theorem contextRestored_kept (s : State) (n sl : Nat) (rd : ReadOutcome) : (State.contextRestored s n sl rd).kept = s.kept := by
  unfold State.contextRestored
  repeat' first
    | with_reducible rfl
    | (simp only [State.kept_set, State.kept_bump, State.kept_setAll, kept_mk, State.kept_fold, apply_ite State.kept, ite_self, kept_forEach, kept_foldl,
        implies_true, scrubPages_kept, dowelCurrent_kept, readSaved_kept]; done)
    | simp only [kept_mk, State.kept_fold]
    | dsimp only
    | intro _
    | split
    | (with_reducible refine (kept_forEach _ _ _ ?_).trans ?_)
    | (with_reducible refine (kept_foldl _ _ _ ?_).trans ?_)
    | (with_reducible refine (kept_foldl_fst _ _ _ ?_).trans ?_)
    | (with_reducible refine (kept_foldl_snd _ _ _ ?_).trans ?_)
    | with_reducible refine (scrubPages_kept ..).trans ?_
    | with_reducible refine (dowelCurrent_kept ..).trans ?_
    | with_reducible refine (readSaved_kept ..).trans ?_
    | with_reducible refine (State.kept_set ..).trans ?_
    | with_reducible refine (State.kept_setAll ..).trans ?_
    | with_reducible refine (State.kept_bump ..).trans ?_

theorem contextRestored_canon (s : State) (n sl : Nat) (rd : ReadOutcome) (hs : s.Canonical) : (State.contextRestored s n sl rd).Canonical := by
  unfold State.contextRestored
  repeat' first
    | with_reducible assumption
    | with_reducible intro _
    | simp only [canon_mk, canon_fold]
    | with_reducible apply canon_set
    | with_reducible apply canon_setAll
    | with_reducible apply canon_bump
    | with_reducible apply canon_forEach
    | with_reducible apply canon_foldl
    | with_reducible apply canon_foldl_fst
    | with_reducible apply canon_foldl_snd
    | with_reducible apply scrubPages_canon
    | with_reducible apply dowelCurrent_canon
    | with_reducible apply readSaved_canon
    | dsimp only
    | split

/-! ## Recurrent streams -/

theorem initRow_kept (s : State) (k l : Nat) (rd : ReadOutcome) : (State.initRow s k l rd).1.kept = s.kept := by
  unfold State.initRow
  repeat' first
    | with_reducible rfl
    | (simp only [State.kept_set, State.kept_bump, kept_mk, State.kept_fold, apply_ite State.kept, ite_self, readRanges_kept, hostFault_kept,
        askHost_kept]; done)
    | simp only [kept_mk, State.kept_fold]
    | dsimp only
    | intro _
    | split
    | with_reducible refine (readRanges_kept ..).trans ?_
    | with_reducible refine (hostFault_kept ..).trans ?_
    | with_reducible refine (askHost_kept ..).trans ?_
    | with_reducible refine (State.kept_set ..).trans ?_
    | with_reducible refine (State.kept_bump ..).trans ?_

theorem initRow_canon (s : State) (k l : Nat) (rd : ReadOutcome) (hs : s.Canonical) : (State.initRow s k l rd).1.Canonical := by
  unfold State.initRow
  repeat' first
    | with_reducible assumption
    | with_reducible intro _
    | simp only [canon_mk, canon_fold]
    | with_reducible apply canon_bump
    | with_reducible apply readRanges_canon
    | with_reducible apply hostFault_canon
    | with_reducible apply askHost_canon
    | dsimp only
    | split

theorem initRecord_kept (s : State) (k : Nat) (rd : ReadOutcome) : (State.initRecord s k rd).kept = s.kept := by
  unfold State.initRecord
  repeat' first
    | with_reducible rfl
    | (simp only [apply_ite State.kept, ite_self, kept_forEach, kept_foldl, implies_true, writeVA_kept, initRow_kept]; done)
    | dsimp only
    | intro _
    | split
    | (with_reducible refine (kept_forEach _ _ _ ?_).trans ?_)
    | with_reducible refine (writeVA_kept ..).trans ?_
    | with_reducible refine (initRow_kept ..).trans ?_

theorem initRecord_canon (s : State) (k : Nat) (rd : ReadOutcome) (hs : s.Canonical) : (State.initRecord s k rd).Canonical := by
  unfold State.initRecord
  repeat' first
    | with_reducible assumption
    | with_reducible intro _
    | with_reducible apply canon_forEach
    | with_reducible apply canon_foldl
    | with_reducible apply writeVA_canon
    | with_reducible apply initRow_canon
    | dsimp only
    | split

theorem initWrite_kept (s : State) (k : Nat) (rd : ReadOutcome) (wr : WriteOutcome) : (State.initWrite s k rd wr).kept = s.kept := by
  unfold State.initWrite
  repeat' first
    | with_reducible rfl
    | (simp only [writes_kept, initRecord_kept, implies_true]; done)
    | dsimp only
    | intro _
    | split
    | with_reducible refine (writes_kept (h_f := ?_) ..).trans ?_
    | with_reducible refine (initRecord_kept ..).trans ?_

theorem initWrite_canon (s : State) (k : Nat) (rd : ReadOutcome) (wr : WriteOutcome) (hs : s.Canonical) : (State.initWrite s k rd wr).Canonical := by
  unfold State.initWrite
  repeat' first
    | with_reducible assumption
    | with_reducible intro _
    | with_reducible apply writes_canon
    | with_reducible apply initRecord_canon
    | dsimp only
    | split

theorem streamEnable_kept (s : State) (k : Nat) (rd : ReadOutcome) (wr : WriteOutcome) : (State.streamEnable s k rd wr).kept = s.kept := by
  unfold State.streamEnable
  repeat' first
    | with_reducible rfl
    | (simp only [State.kept_bump, State.kept_setAll, kept_mk, State.kept_fold, refuse_kept, whenAdmitted_kept, streamSize_kept, initWrite_kept,
        implies_true]; done)
    | simp only [kept_mk, State.kept_fold]
    | dsimp only
    | intro _
    | split
    | with_reducible refine (refuse_kept ..).trans ?_
    | with_reducible refine (whenAdmitted_kept (h_f := ?_) ..).trans ?_
    | with_reducible refine (streamSize_kept ..).trans ?_
    | with_reducible refine (initWrite_kept ..).trans ?_
    | with_reducible refine (State.kept_setAll ..).trans ?_
    | with_reducible refine (State.kept_bump ..).trans ?_

theorem streamEnable_canon (s : State) (k : Nat) (rd : ReadOutcome) (wr : WriteOutcome) (hs : s.Canonical) : (State.streamEnable s k rd
    wr).Canonical := by
  unfold State.streamEnable
  repeat' first
    | with_reducible assumption
    | with_reducible intro _
    | simp only [canon_mk, canon_fold]
    | with_reducible apply canon_setAll
    | with_reducible apply canon_bump
    | with_reducible apply refuse_canon
    | with_reducible apply whenAdmitted_canon
    | with_reducible apply streamSize_canon
    | with_reducible apply initWrite_canon
    | dsimp only
    | split

theorem entryEnable_kept (s : State) (k value : Nat) (rd : ReadOutcome) (wr : WriteOutcome) : (State.entryEnable s k value rd wr).kept = s.kept := by
  unfold State.entryEnable
  repeat' first
    | with_reducible rfl
    | (simp only [State.kept_set, apply_ite State.kept, ite_self, storeFields_kept, sessionEnable_kept, streamEnable_kept]; done)
    | dsimp only
    | intro _
    | split
    | with_reducible refine (storeFields_kept ..).trans ?_
    | with_reducible refine (sessionEnable_kept ..).trans ?_
    | with_reducible refine (streamEnable_kept ..).trans ?_
    | with_reducible refine (State.kept_set ..).trans ?_

theorem entryEnable_canon (s : State) (k value : Nat) (rd : ReadOutcome) (wr : WriteOutcome) (hs : s.Canonical) : (State.entryEnable s k value rd
    wr).Canonical := by
  unfold State.entryEnable
  repeat' first
    | with_reducible assumption
    | with_reducible intro _
    | with_reducible apply storeFields_canon
    | with_reducible apply sessionEnable_canon
    | with_reducible apply streamEnable_canon
    | dsimp only
    | split

theorem streamDisable_kept (s : State) (k : Nat) : (State.streamDisable s k).kept = s.kept := by
  unfold State.streamDisable
  simp only [State.kept_drop, State.kept_setAll, apply_ite State.kept, ite_self, dropParts_kept, refuse_kept]

theorem streamDisable_canon (s : State) (k : Nat) (hs : s.Canonical) : (State.streamDisable s k).Canonical := by
  unfold State.streamDisable
  repeat' first
    | with_reducible assumption
    | with_reducible intro _
    | dsimp only
    | with_reducible apply canon_set
    | with_reducible apply canon_setAll
    | with_reducible apply canon_drop
    | with_reducible apply dropParts_canon
    | with_reducible apply refuse_canon
    | split

theorem resetPendingWrite_kept (s : State) (k : Nat) : (State.resetPendingWrite s k).kept = s.kept := by
  unfold State.resetPendingWrite
  simp only [State.kept_set, kept_mk, State.kept_fold, apply_ite State.kept, ite_self]

theorem resetPendingWrite_canon (s : State) (k : Nat) (hs : s.Canonical) : (State.resetPendingWrite s k).Canonical := by
  unfold State.resetPendingWrite
  repeat' first
    | with_reducible assumption
    | with_reducible intro _
    | simp only [canon_mk, canon_fold]
    | with_reducible apply canon_set
    | split

theorem startChunk_kept (s : State) (j : JobId) (k : Nat) (bents : List Nat) (g : Graph) (x : ChunkCtl) :
    (State.startChunk s j k bents g x).kept = s.kept := by
  unfold State.startChunk
  simp only [State.kept_setAll, kept_mk, State.kept_fold, updJob_kept]

theorem startChunk_canon (s : State) (j : JobId) (k : Nat) (bents : List Nat) (g : Graph) (x : ChunkCtl) (hs : s.Canonical) :
    (State.startChunk s j k bents g x).Canonical := by
  unfold State.startChunk
  repeat' first
    | with_reducible assumption
    | with_reducible intro _
    | simp only [canon_mk, canon_fold]
    | with_reducible apply canon_set
    | with_reducible apply canon_setAll
    | with_reducible apply updJob_canon
    | split

theorem makeRoom_kept (n need : Nat) : ∀ (m : Nat) (s t : State), s.makeRoom n need m = some t → t.kept = s.kept := by
  intro m
  induction m with
  | zero => intro s t h; cases h
  | succ m ih =>
    intro s t h
    unfold State.makeRoom at h
    split at h
    · cases h; rfl
    · dsimp only at h
      split at h
      · cases h
      · rw [ih _ _ h, dropParts_kept, State.kept_bump]

theorem makeRoom_canon (n need : Nat) : ∀ (m : Nat) (s t : State), s.Canonical → s.makeRoom n need m = some t → t.Canonical := by
  intro m
  induction m with
  | zero => intro s t hs h; cases h
  | succ m ih =>
    intro s t hs h
    unfold State.makeRoom at h
    split at h
    · cases h; exact hs
    · dsimp only at h
      split at h
      · cases h
      · exact ih _ _ (dropParts_canon _ _ (canon_bump _ _ _ _ hs)) h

-=-=-=-=-

(What to work on):
In your reply, restate exactly the lines from the start of the records above through the line holding "(readSaved_kept ..).trans ?_", including both, and nothing else.

(Answer space):
theorem contextRestored_kept (s : State) (n sl : Nat) (rd : ReadOutcome) : (State.contextRestored s n sl rd).kept = s.kept := by
  unfold State.contextRestored
  repeat' first
    | with_reducible rfl
    | (simp only [State.kept_set, State.kept_bump, State.kept_setAll, kept_mk, State.kept_fold, apply_ite State.kept, ite_self, kept_forEach, kept_foldl,
        implies_true, scrubPages_kept, dowelCurrent_kept, readSaved_kept]; done)
    | simp only [kept_mk, State.kept_fold]
    | dsimp only
    | intro _
    | split
    | (with_reducible refine (kept_forEach _ _ _ ?_).trans ?_)
    | (with_reducible refine (kept_foldl _ _ _ ?_).trans ?_)
    | (with_reducible refine (kept_foldl_fst _ _ _ ?_).trans ?_)
    | (with_reducible refine (kept_foldl_snd _ _ _ ?_).trans ?_)
    | with_reducible refine (scrubPages_kept ..).trans ?_
    | with_reducible refine (dowelCurrent_kept ..).trans ?_
    | with_reducible refine (readSaved_kept ..).trans ?_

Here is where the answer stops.